会場に足を踏み入れるとその広いこと。SDGsが欲張りなほど地球規模課題を包括しているため、テーマも17目標に沿って自然災害対策展、カーボンニュートラル、社会インフラテック、森と木で拓くSDGsゾーンなど多岐にわたっています。東京フードドライブまである。これは、会場に来る人に缶詰、レトルト食品など家庭で余っている食品を持参してもらい、それを食品を必要としている団体へ寄付しようという斬新な試みです。あまりの多さに、歩いていて迷子になりそうで、まさに探訪というにふさわしい会場です。

会場では若い人の姿が目立った

会場にいて驚くのは小学生の多いこと。中高生もいますが、小学生は列を組んでブースを回り熱心にメモを取っています。いわゆるZ世代。学校単位で来ているのでしょうが、環境活動家のグレタ・トゥーンベリさんが地球温暖化に抗議してスウェーデンの国会前に座り込んだのは確か15歳の時ですから、気候変動を含むSDGsはもはや「未来の大人」である彼らにとっての重大関心事なのでしょう。

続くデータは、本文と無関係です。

-- ==== Sys2Proof/Laws/Only.lean ====
section
/-! SUPPORT. The footprint of an operation: `Only m s t` says that `t` differs from `s` in the parts of the mask `m` at most, that
a sound `s` leaves a sound `t`, that free values are only ever drawn further, and that time does not run backward (unless
the mask says that the operation restarts time). Every operation of the model has its footprint as one lemma; footprints
compose. -/

namespace Sys2Proof.Machine

/-- The bit of a part in a mask: its place among the fields of the state. -/
def Part.idx (p : Part) : Nat := p.ctorIdx

/-- The bit of a mask that allows time to restart. -/
def restart : Nat := 40

/-- What soundness asks of a part: a table is canonical, the tick of the second is below one second. -/
def Part.sound : Part → State → Prop
  | .regs, s => twf resetOf s.regs = true
  | .capture, s => twf (fun _ => 0) s.capture = true
  | .tod, s => s.tod.tick < tickHz
  | .doms, s => twf (fun _ => {}) s.doms = true
  | .pins, s => twf (fun _ => {}) s.pins = true
  | .cores, s => twf (fun _ => {}) s.cores = true
  | .ctxs, s => twf (fun _ => {}) s.ctxs = true
  | .ills, s => twf (fun _ => {}) s.ills = true
  | .mem, s => twf (fun _ => 0) s.mem = true
  | .memPoison, s => twf (fun _ => false) s.memPoison = true
  | .memUe, s => twf (fun _ => false) s.memUe = true
  | .stats, s => twf (fun _ => 0) s.stats = true
  | .irqs, s => twf (fun _ => 0) s.irqs = true
  | .now, _ | .sched, _ | .coll, _ | .pass, _ | .wch, _ | .sfe, _ | .fmt, _ | .dpp, _ | .venc, _ | .vdec, _ | .coh, _ | .eth, _ | .per, _ | .dsv, _ | .pcie, _ | .pwr, _ | .clk, _ | .thm, _ | .ms, _ | .resp, _ | .fresh, _ | .pending, _ => True

/-- A state is sound just where each of its parts is. -/
theorem State.wf_iff (s : State) : s.wf ↔ ∀ p : Part, p.sound s := by
  constructor
  · intro h p
    unfold State.wf at h
    cases p <;> simp only [Part.sound, h]
  · intro h
    refine ⟨h .regs, h .capture, h .doms, h .pins, h .cores, h .ctxs, h .ills, h .mem, h .memPoison, h .memUe, h .stats, h .irqs, h .tod⟩

/-- Soundness of a part is a matter of that part. -/
theorem Part.sound_same {p : Part} {s t : State} (e : p.same s t) (h : p.sound s) : p.sound t := by
  cases p <;> first | trivial | (simp only [Part.same] at e; simpa only [Part.sound, e] using h)

/-- The footprint relation. -/
structure Only (m : Nat) (s t : State) : Prop where
  same  : ∀ p : Part, m.testBit p.idx = false → p.same s t
  sound : ∀ p : Part, p.sound s → p.sound t
  fresh : s.fresh ≤ t.fresh
  time  : m.testBit restart = false → s.now ≤ t.now

theorem Part.same_refl (p : Part) (s : State) : p.same s s := by cases p <;> rfl

theorem Part.same_trans (p : Part) {s t u : State} (h : p.same s t) (k : p.same t u) : p.same s u := by
  cases p <;> exact Eq.trans k h

namespace Only

variable {m g : Nat} {s t u : State}

/-- A footprint keeps a sound state sound. -/
theorem wf (h : Only m s t) (w : s.wf) : t.wf := (State.wf_iff t).2 fun p => h.sound p ((State.wf_iff s).1 w p)

theorem refl : Only m s s := ⟨fun p _ => p.same_refl s, fun _ => id, Nat.le_refl _, fun _ => Nat.le_refl _⟩

theorem trans (h : Only m s t) (k : Only m t u) : Only m s u :=
  ⟨fun p e => p.same_trans (h.same p e) (k.same p e), fun p w => k.sound p (h.sound p w), Nat.le_trans h.fresh k.fresh,
   fun e => Nat.le_trans (h.time e) (k.time e)⟩

/-- The bits of `g` are among those of `m`. -/
def sub (g m : Nat) : Bool := g &&& m == g

theorem sub_and (h : sub g m = true) : g &&& m = g := by simpa [sub] using h

theorem testBit_sub (h : sub g m = true) {i : Nat} (hi : m.testBit i = false) : g.testBit i = false := by
  rw [← sub_and h, Nat.testBit_and, hi, Bool.and_false]

theorem sub_trans {a b c : Nat} (h : sub a b = true) (k : sub b c = true) : sub a c = true := by
  have : a &&& c = a := by rw [← sub_and h, Nat.and_assoc, sub_and k]
  simpa [sub] using this

theorem mono (h : Only g s t) (hm : sub g m = true) : Only m s t :=
  ⟨fun p e => h.same p (testBit_sub hm e), h.sound, h.fresh, fun e => h.time (testBit_sub hm e)⟩

/-- An operation after others. -/
theorem after (k : Only g t u) (hm : sub g m = true) (h : Only m s t) : Only m s u := h.trans (k.mono hm)

/-- Two footprints in a row. -/
theorem join {a b : Nat} (h : Only a s t) (k : Only b t u) : Only (a ||| b) s u := by
  have l : sub a (a ||| b) = true := by
    simp only [sub, beq_iff_eq]
    exact Nat.eq_of_testBit_eq fun i => by rw [Nat.testBit_and, Nat.testBit_or]; cases a.testBit i <;> rfl
  have r : sub b (a ||| b) = true := by
    simp only [sub, beq_iff_eq]
    exact Nat.eq_of_testBit_eq fun i => by rw [Nat.testBit_and, Nat.testBit_or]; cases a.testBit i <;> cases b.testBit i <;> rfl
  exact (h.mono l).trans (k.mono r)

theorem ite {c : Prop} [Decidable c] {a b : State} (ha : Only m s a) (hb : Only m s b) : Only m s (if c then a else b) := by
  by_cases h : c
  · rwa [if_pos h]
  · rwa [if_neg h]

/-- Several parts replaced at once, soundly. -/
theorem multi (h : Only m s t) (hp : ∀ p : Part, p.same t u ∨ m.testBit p.idx = true ∧ (p.sound t → p.sound u))
    (hf : t.fresh ≤ u.fresh) (ht : m.testBit restart = true ∨ t.now ≤ u.now) : Only m s u where
  same p e := by
    rcases hp p with k | ⟨k, _⟩
    · exact p.same_trans (h.same p e) k
    · rw [e] at k
      cases k
  sound p w := by
    rcases hp p with k | ⟨_, k⟩
    · exact Part.sound_same k (h.sound p w)
    · exact k (h.sound p w)
  fresh := Nat.le_trans h.fresh hf
  time e := by
    rcases ht with k | k
    · rw [e] at k
      cases k
    · exact Nat.le_trans (h.time e) k

/-- One part replaced, soundly. -/
theorem put (h : Only m s t) (p : Part) (hp : ∀ q : Part, q ≠ p → q.same t u) (hm : m.testBit p.idx = true)
    (hw : p.sound t → p.sound u) (hf : t.fresh ≤ u.fresh) (ht : m.testBit restart = true ∨ t.now ≤ u.now) : Only m s u :=
  h.multi (fun q => if e : q = p then .inr (e ▸ ⟨hm, hw⟩) else .inl (hp q e)) hf ht

variable {α β γ : Type}

theorem foldl {f : State → α → State} {l : List α} (hf : ∀ t x, Only m s t → Only m s (f t x)) {i : State}
    (h : Only m s i) : Only m s (l.foldl f i) :=
  List.foldlRecOn l f h fun t ht x _ => hf t x ht

theorem foldl2 {f : β × State → α → β × State} {l : List α} (hf : ∀ p x, Only m s p.2 → Only m s (f p x).2) {i : β × State}
    (h : Only m s i.2) : Only m s (l.foldl f i).2 :=
  List.foldlRecOn (motive := fun p : β × State => Only m s p.2) l f h fun p hp x _ => hf p x hp

theorem foldl1 {f : State × β → α → State × β} {l : List α} (hf : ∀ p x, Only m s p.1 → Only m s (f p x).1) {i : State × β}
    (h : Only m s i.1) : Only m s (l.foldl f i).1 :=
  List.foldlRecOn (motive := fun p : State × β => Only m s p.1) l f h fun p hp x _ => hf p x hp

theorem foldl22 {f : γ × β × State → α → γ × β × State} {l : List α}
    (hf : ∀ p x, Only m s p.2.2 → Only m s (f p x).2.2) {i : γ × β × State} (h : Only m s i.2.2) : Only m s (l.foldl f i).2.2 :=
  List.foldlRecOn (motive := fun p : γ × β × State => Only m s p.2.2) l f h fun p hp x _ => hf p x hp

theorem forEach {f : Nat → State → State} {l : List Nat} (hf : ∀ i t, Only m s t → Only m s (f i t)) {i : State}
    (h : Only m s i) : Only m s (forEach l f i) := foldl (fun t x => hf x t) h

theorem eq2 {p : α × State} {a : α} (e : p = (a, t)) (h : Only m s p.2) : Only m s t := by rw [e] at h; exact h
theorem eq1 {p : State × α} {a : α} (e : p = (t, a)) (h : Only m s p.1) : Only m s t := by rw [e] at h; exact h
theorem eq22 {p : β × α × State} {b : β} {a : α} (e : p = (b, a, t)) (h : Only m s p.2.2) : Only m s t := by rw [e] at h; exact h
theorem eq21 {p : α × State × β} {a : α} {b : β} (e : p = (a, t, b)) (h : Only m s p.2.1) : Only m s t := by rw [e] at h; exact h

theorem snd {a : α} (h : Only m s t) : Only m s (a, t).2 := h
theorem fst {a : α} (h : Only m s t) : Only m s (t, a).1 := h
theorem snd2 {a : α} {q : β × State} (h : Only m s q.2) : Only m s (a, q).2.2 := h
theorem snd1 {a : α} {q : State × β} (h : Only m s q.1) : Only m s (a, q).2.1 := h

今世紀末に産業革命以来の気温上昇が2度を超える、あるいは超えないかという時、われわれ高齢者は亡くなっていますが、今の子どもたちは生きているのですから当然でしょう。彼らに「持続可能な地球」を無事に引き渡すことができるのか大人としての責任を感ぜざるをえません。

海洋プラ問題に企業連携で取り組むCLOMA

まず、最も関心を持っていた海洋プラスチックごみ対策パビリオンに直行しました。すぐ隣にセブン&アイ・ホールディングスのブースがあり、ペットボトル回収機の実演が人気でしたが、こちらは、487社が連携して海洋プラ問題に取り組むCLOMA(クリーン・オーシャ ン・マテリアル・アライアンス)の展示です。

ごみ問題は単純ではありません。ポイ捨て防止の啓発活動から始まり、3R(リデュース、リユース、リサイクル)の強化、生分解性プラスチック、紙など代替素材の技術開発とやることは多岐にわたります。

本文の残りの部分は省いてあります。